Morikawa Kyoriku (森川許六, also spelled Kyoroku; born October 1, 1656 in Ōmi Province; died September 23, 1715) was a Japanese haiku poet of the early Edo period.

== Life and works ==
Morikawa Kyoriku was a samurai of the Hikone Domain in Ōmi Province (now Shiga Prefecture) with an income of 300 koku. He first met the haiku master Matsuo Bashō in August 1692 while on duty in Edo. When he showed Bashō several haiku at that time, Bashō praised one haiku in particular: "Autumn wind in which ten dumplings do not shrink." (十団子も小粒になりぬ秋の風) The Kyoraisho (去来抄), a work about the haiku poet Mukai Kyorai, also states that Bashō held this haiku in high esteem. Afterwards, during the nine months until he returned to his hometown in May of the following year, Morikawa frequently visited Bashō in his free time and received direct instruction. Bashō also visited Morikawa's lodgings several times.

Morikawa was skilled in painting, and it seems that Bashō received painting lessons while teaching renku.
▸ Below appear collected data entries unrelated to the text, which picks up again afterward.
-- ==== Sys2Proof/Machine/Operands.lean ====
section
/-!
DEFINITION. Operand forms: the address encoder's two functions (R100, R102), dot sets (R88), and the phase list of
every command (R120 to R155), each a pure function of the decoded command and the timing registers (R121).
-/

namespace Sys2Proof.Machine

/-- The select code of a slot: the select lines carry its binary value (R100). -/
def selCode (s : Slot) : Code := s

/-- The pulse code of a dot position: the table of R102, held as a table. -/
def pulseCode : Position → Code
  | 0 => 0b001#3
  | 1 => 0b010#3
  | 2 => 0b011#3
  | 3 => 0b100#3
  | 4 => 0b101#3
  | 5 => 0b110#3

/-- The pattern of a set of Braille dot numbers 1..6, bit `d-1` for each dot `d`; no pattern if a number is no dot
(R10, R88). DESIGN CHOICE (log 21): R88 gives dot numbers 1..6 and no outcome for another number. -/
def dotSet : List Nat → Option Pattern
  | [] => some 0#6
  | d :: ds => if 1 ≤ d ∧ d ≤ 6 then (dotSet ds).map (· ||| (1#6 <<< (d - 1))) else none

/-- The slots in the order of the sweep's outer loop (R131). -/
def allSlots : List Slot := [0#3, 1#3, 2#3, 3#3, 4#3, 5#3, 6#3, 7#3]

/-- The dot positions in ascending order (R131, R141). -/
def allPositions : List Position := [0, 1, 2, 3, 4, 5]

/-- `PUL <- c`: line C takes bit 2, line B bit 1, line A bit 0, at one instant (R21, R102). -/
def LineSet.pul (c : Code) : LineSet :=
  { pulC := some (c.getLsbD 2), pulB := some (c.getLsbD 1), pulA := some (c.getLsbD 0) }

/-- The sweep step of slot `s` and position `p`; the first one also enters sweep mode and clears `CUR` (R131). -/
def sweepPhase (t : Timing) (s : Slot) (p : Position) : Phase :=
  let first := s = 0#3 ∧ p = 0
  { lines := { LineSet.pul (pulseCode p) with
               sel := some (selCode s), mode := if first then some .sweep else none }
    cur := if first then some Cur.zero else none
    hold := t.sweepStep }

/-- `phases(SWEEP)`: slots outer, positions inner, then the pulse lines back to idle (R131). -/
def sweepPhases (t : Timing) : List Phase :=
  (allSlots.flatMap fun s => allPositions.map fun p => sweepPhase t s p) ++ [{ lines := LineSet.pul 0#3, hold := 0#16 }]

/-- The entry into address mode on slot `s`, with the pattern `CUR` will show (R136, R141). -/
def addressPhase (t : Timing) (s : Slot) (pat : Pattern) : Phase :=
  { lines := { mode := some .address, sel := some (selCode s) }
    cur := some { slot := s, valid := true, pattern := pat }
    hold := t.addrSetup }

/-- `phases(ADDR s)` (R136). -/
def addrPhases (s : Slot) (t : Timing) : List Phase := [addressPhase t s 0#6]

/-- `dotPhases(p)`: lines C, B, A one at a time, each held, then all three low at one instant (R145). -/
def dotPhases (t : Timing) (p : Position) : List Phase :=
  let c := pulseCode p
  [ { lines := { pulC := some (c.getLsbD 2) }, hold := t.pulseHold },
    { lines := { pulB := some (c.getLsbD 1) }, hold := t.pulseHold },
    { lines := { pulA := some (c.getLsbD 0) }, hold := t.pulseHold },
    { lines := LineSet.pul 0#3, hold := t.pulseGap } ]

/-- `phases(PLAY len s pat)`: nothing unless `len = 6` (R142); else the address entry and the active dots in
ascending position order (R141). -/
def playPhases (len : BitVec 3) (s : Slot) (pat : Pattern) (t : Timing) : List Phase :=
  if len = 6#3 then
    addressPhase t s pat :: (allPositions.filter fun p => pat.getLsbD p.val).flatMap (dotPhases t)
  else []

/-- `phases(WAIT SETTLE)` (R150). -/
def waitSettlePhases (t : Timing) : List Phase := [{ lines := {}, hold := t.prefixSettle }]

/-- `phases(WAIT CHAR)` (R150). -/
def waitCharPhases (t : Timing) : List Phase := [{ lines := {}, hold := t.charHold }]

/-- `phases(op, timing registers)` of any command (R121). -/
def phasesOf : Instr → Timing → List Phase
  | .nop, _ => []
  | .sweep, t => sweepPhases t
  | .addr slot, t => addrPhases slot t
  | .play len slot pat, t => playPhases len slot pat t
  | .waitSettle, t => waitSettlePhases t
  | .waitChar, t => waitCharPhases t
  | .illegalWait _, _ => []
  | .illegalOp5 _, _ => []
  | .illegalOp67 _, _ => []
  | .illegalOp8F _, _ => []

/-- Is it a command of a reserved row (R84, R155)? -/
def isReserved : Instr → Bool
  | .nop => false
  | .sweep => false
  | .addr _ => false
  | .play _ _ _ => false
  | .waitSettle => false
  | .waitChar => false
  | .illegalWait _ => true
  | .illegalOp5 _ => true
  | .illegalOp67 _ => true
  | .illegalOp8F _ => true

/-- The time of a phase list in the millisecond trace: the sum of its holds (R132, R143, R243). -/
def duration (ps : List Phase) : Nat := (ps.map fun p => p.hold.toNat).sum

end Sys2Proof.Machine
end

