-- ==== Sys2Proof/Machine/Ops.lean ====
section
/-!
DEFINITION. The named operations the meanings and the clock edge are made of: reading and writing registers, applying
a phase, accepting a command's phase list, and one edge of the sequencer (R24 to R31, R120 to R124, R241). Raising
an error, the one thing an error does here, is `State.raise` of Flags.lean (R200, R206).
-/

namespace Sys2Proof.Machine

/-- Set register `CMD` (R25). -/
def State.setCmd (w : Word) (s : State) : State := { s with cmd := w }

/-- Set the timing registers (R29). -/
def State.setTiming (t : Timing) (s : State) : State := { s with timing := t }

/-- Set `SEQ_INDEX` and `HOLD_CNT` (R31). -/
def State.setSequencer (index hold : Nat) (s : State) : State := { s with seqIndex := index, holdCnt := hold }

/-- Set the read-data pin (R233). -/
def State.setRdata (r : Option Word) (s : State) : State := { s with busRdata := r }

/-- Set the host agent (R7). -/
def State.setHost (h : HostAgent) (s : State) : State := { s with host := h }

/-- `PUL` from the levels of lines C, B, A (R21). -/
def pulOfLines (c b a : Bool) : Code := BitVec.ofBool c ++ BitVec.ofBool b ++ BitVec.ofBool a

/-- `Apply(U)`: every assignment of `U` at one instant, and no other line (R11, R120). -/
def State.applyLines (u : LineSet) (s : State) : State :=
  { s with
    mode := u.mode.getD s.mode
    sel := u.sel.getD s.sel
    pul := pulOfLines (u.pulC.getD (s.pul.getLsbD 2)) (u.pulB.getD (s.pul.getLsbD 1))
      (u.pulA.getD (s.pul.getLsbD 0)) }

/-- The instant of a phase: its `Apply` and, on a command's first phase, the command's effect on `CUR` (R121). -/
def State.applyPhase (p : Phase) (s : State) : State :=
  { s.applyLines p.lines with cur := p.cur.getD s.cur }

/-- The instants of several phases one after another (R122). -/
def State.applyPhases (ps : List Phase) (s : State) : State := ps.foldl (fun s p => s.applyPhase p) s

/-- Acceptance of a command whose phase list is `ps`: `BUSY <- 1`, `SEQ_PHASES <- ps`, `SEQ_INDEX <- 0` (R121). No
phase is applied yet, so no hold is running (R241; log 4). -/
def State.startCommand (ps : List Phase) (s : State) : State :=
  { s with busy := true, seqPhases := ps, seqIndex := 0, holdCnt := 0 }

/-- Completion: `BUSY <- 0`, `SEQ_PHASES <- []` (R122), the sequencer idle as after reset (R31, R33; log 4). -/
def State.finishCommand (s : State) : State :=
  { s with busy := false, seqPhases := [], seqIndex := 0, holdCnt := 0 }

/-- `n_k = max(1, d_k * CLK_PER_MS)`, the cycles of a phase (R241). -/
def holdCycles (clk : Nat) (d : Word) : Nat := max 1 (d.toNat * clk)

/-- The cycles of a phase list, one phase after another with no gap (R122, R241). -/
def cyclesOf (clk : Nat) (ps : List Phase) : Nat := (ps.map fun p => holdCycles clk p.hold).sum

/-- The edge at which phase `k` begins, or at which the command completes if there is no phase `k` (R122, R241). -/
def State.enterPhase (clk k : Nat) (s : State) : State :=
  match s.seqPhases[k]? with
  | some p => (s.applyPhase p).setSequencer k (holdCycles clk p.hold)
  | none => s.finishCommand

/-- One edge of the sequencer. After acceptance the first phase begins; a running hold loses a cycle; the edge that
ends a hold begins the next phase or completes the command (R122, R241). -/
def State.sequencerEdge (clk : Nat) (s : State) : State :=
  if s.busy then
    if s.holdCnt = 0 then s.enterPhase clk s.seqIndex
    else if s.holdCnt = 1 then s.enterPhase clk (s.seqIndex + 1)
    else s.setSequencer s.seqIndex (s.holdCnt - 1)
  else s

/-- The value a read of offset `n` returns (R24 to R30). -/
def State.readReg (n : Offset) (s : State) : Word :=
  if n = 0x0#4 then s.cmd
  else if n = 0x1#4 then s.statusWord
  else if n = 0x2#4 then s.linesWord
  else if n = 0x3#4 then s.cur.word
  else if n = 0x4#4 then s.timing.sweepStep
  else if n = 0x5#4 then s.timing.pulseHold
  else if n = 0x6#4 then s.timing.pulseGap
  else if n = 0x7#4 then s.timing.prefixSettle
  else if n = 0x8#4 then s.timing.charHold
  else if n = 0x9#4 then s.timing.addrSetup
  else 0#16

/-- Is `n` the offset of a timing register (R29)? -/
def isTimingOffset (n : Offset) : Bool := 0x4#4 ≤ n && n ≤ 0x9#4

/-- Store `v` in the timing register at offset `n`; other offsets name none (R29). -/
def Timing.write (n : Offset) (v : Word) (t : Timing) : Timing :=
  if n = 0x4#4 then { t with sweepStep := v }
  else if n = 0x5#4 then { t with pulseHold := v }
  else if n = 0x6#4 then { t with pulseGap := v }
  else if n = 0x7#4 then { t with prefixSettle := v }
  else if n = 0x8#4 then { t with charHold := v }
  else if n = 0x9#4 then { t with addrSetup := v }
  else t

/-- `rst = 1` at an edge: every piece of block state takes its reset value (R230, R231); the host is no part of the
block and goes on (log 18). -/
def State.resetBlock (s : State) : State := State.reset.setHost s.host

end Sys2Proof.Machine
end

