-- ==== Sys2Proof/Machine/Sequence.lean ====
section
/-!
DEFINITION. The meanings of NOP, SWEEP, ADDR and PLAY: what acceptance of the decoded command does (R121). `CMD <- w` is
the accepting access's own (Edge.lean, log 2); the phases are performed by the edges that follow (R122, log 2).
-/

namespace Sys2Proof.Machine

/-- `NOP` (R125). -/
def execNop (s : State) : Host.Outcome State Fault Refusal :=
  .next (s.startCommand [])

/-- `SWEEP` (R131). -/
def execSweep (s : State) : Host.Outcome State Fault Refusal :=
  .next (s.startCommand (sweepPhases s.timing))

/-- `ADDR s` (R136). -/
def execAddr (slot : Slot) (s : State) : Host.Outcome State Fault Refusal :=
  .next (s.startCommand (addrPhases slot s.timing))

/-- `PLAY`, well formed (R141) or malformed (R142). -/
def execPlay (len : BitVec 3) (slot : Slot) (pat : Pattern) (s : State) : Host.Outcome State Fault Refusal :=
  .next (s.startCommand (playPhases len slot pat s.timing))

end Sys2Proof.Machine
end

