-- ==== Sys2Proof/Tests/Slice0.lean ====
section
/-!
SUPPORT. The model's own tests: ill-formed commands that the check refuses, a written-out word for every command, one-step
tests whose results come from 95_test_vectors.md, and a witness for the hypotheses of every statement.
-/

namespace Sys2Proof.Tests

open Sys2Proof.Machine Sys2Proof.Statements

/-! ## Well-formedness: one ill-formed term for each check (R84) -/

theorem test_wf_refuses_wait_settle_word : (Instr.illegalWait 0x4001#16).wf = false := by decide
theorem test_wf_refuses_word_of_op6 : (Instr.illegalOp5 0x6000#16).wf = false := by decide
theorem test_wf_refuses_word_of_op8 : (Instr.illegalOp67 0x8000#16).wf = false := by decide
theorem test_wf_refuses_word_of_op7 : (Instr.illegalOp8F 0x7FFF#16).wf = false := by decide

/-! ## Decoding: words written out from the rows of R84 -/

theorem test_decode_nop : decodeTableWord 16 0b0000111111111111 = some .nop := by decide
theorem test_decode_sweep : decodeTableWord 16 0b0001111111111111 = some .sweep := by decide
theorem test_decode_addr : decodeTableWord 16 0b0010111110111111 = some (.addr 6#3) := by decide
theorem test_decode_play : decodeTableWord 16 0b0011110101100010 = some (.play 6#3 5#3 0x22#6) := by decide
theorem test_decode_play_malformed : decodeTableWord 16 0b0011101000000001 = some (.play 5#3 0#3 1#6) := by decide
theorem test_decode_wait_settle : decodeTableWord 16 0b0100111111111100 = some .waitSettle := by decide
theorem test_decode_wait_char : decodeTableWord 16 0b0100111111111101 = some .waitChar := by decide
theorem test_decode_illegal_wait : decodeTableWord 16 0b0100000000000010 = some (.illegalWait 0x4002#16) := by decide
theorem test_decode_illegal_op5 : decodeTableWord 16 0b0101000000000000 = some (.illegalOp5 0x5000#16) := by decide
theorem test_decode_illegal_op67 : decodeTableWord 16 0b0111000000000000 = some (.illegalOp67 0x7000#16) := by decide
theorem test_decode_illegal_op8F : decodeTableWord 16 0b1111111111111111 = some (.illegalOp8F 0xFFFF#16) := by decide
theorem test_decode_longer_than_a_word : decodeTableWord 32 0x1000 = none := by decide

/-! ## Small states -/

/-- A platform with `CLK_PER_MS = 1` and the default `PREFIX_PATTERN` (V15, G2). -/
def bench : Config :=
  { clkPerMsPred := 0, bamBlock := 4, prefixPattern := 0x3C#6, punctRaw := fun _ => 0#6,
    lateWriteSeesBusy := true, mirrorOther := fun _ => false }

/-- A host that is about to do these operations, without pause. -/
def hosted (ops : List HostOp) : HostAgent := { script := ops, pace := [], request := none, diagnostics := [] }

/-- The reset state with such a host. -/
def fresh (ops : List HostOp) : State := State.reset.setHost (hosted ops)

/-- After `ADDR s`: address mode on slot `s`, idle (V5). -/
def onSlot (s : Slot) : State := { State.reset with mode := .address, sel := s, cur := ⟨s, true, 0#6⟩ }

/-- `PLAY 0, 0x01` from `ADDR 0`, one cycle before its A write ends: `LINES = 0x21` (V6, V15). -/
def midPlay : State :=
  { onSlot 0#3 with
    cmd := 0x3C01#16, busy := true, pul := 0b001#3, cur := ⟨0#3, true, 1#6⟩
    seqPhases := phasesOf (.play 6#3 0#3 1#6) Timing.reset, seqIndex := 3, holdCnt := 1 }

/-- `ADDR 3` in its one zero-hold cycle: the next edge completes it (V15). -/
def lastCycle : State :=
  { onSlot 3#3 with cmd := 0x20C0#16, busy := true, seqPhases := phasesOf (.addr 3#3) Timing.reset, holdCnt := 1 }

/-- A command that has just been accepted in `s`. -/
def pending (w : Word) (s : State) : State :=
  { s with cmd := w, busy := true, seqPhases := phasesOf (decode w) s.timing }

/-- What is to be seen of an outcome: `LINES`, `CUR`, `STATUS` and `CMD`. -/
def seen : Host.Outcome State Fault Refusal → Option (Word × Word × Word × Word)
  | .next s => some (s.linesWord, s.cur.word, s.statusWord, s.cmd)
  | .fault _ => none
  | .refused _ => none

/-- What is to be seen after the block's edge on the bench with nothing on its pins. -/
def seenNext (s : State) : Option (Word × Word × Word × Word) := seen (s.clockEdge bench Pins.quiet)

/-- `LINES` and time in a command's millisecond trace. -/
def levels (s : State) (w : Word) : List (Nat × Word × Nat) :=
  (commandTrace s (decode w)).map fun e => (e.atMs, e.lines, e.holdMs)
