-- ==== Sys2Proof/Machine/Fields.lean ====
section
/-!
DEFINITION. Names for the register fields, registers and events the block's operations use, at the places that the chapters' tables
and R434 give them. Instance pages take the instance number first, register arrays and records then their index.
-/

namespace Sys2Proof.Machine

/-- A field: the byte address of its register, its lowest bit and its width. -/
structure Field where
  addr : Nat
  lo : Nat
  width : Nat
  deriving DecidableEq, Repr

namespace Fld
In any case, Bashō called Morikawa his master in painting, writing "In painting you were my teacher; in poetry I taught you and you were my disciple. My teacher's paintings are imbued with such profundity of spirit and executed with such marvelous dexterity that I could never approach their mysterious depths." After returning to his hometown, Morikawa never had the opportunity to meet Bashō again. But it seems that he was convinced that he had already learned the essence of renku in the Bashō style during this time.

It is said that Morikawa was also enthusiastic about martial arts, the art of the samurai, and was skilled with spears, swords, and horses. However, he was not blessed with good health, as the picture by Watanabe Kazan seems to indicate. Even in poor health, however, Morikawa did not lose his pride and spirit as a samurai. He left the world with the farewell message: "I thought I would die a clumsy one, but I will die well if I am good." (下手ばかり死ぬる事ぞとおもひしに上手も死ねばくそ上手なり)

Morikawa left behind illustrated works such as Oku no Hosomichi angya-zō (奥の細道行脚像), an illustrated edition of Oku no Hosomichi. He is counted among the "Ten Best Students of Bashō" (蕉門十哲).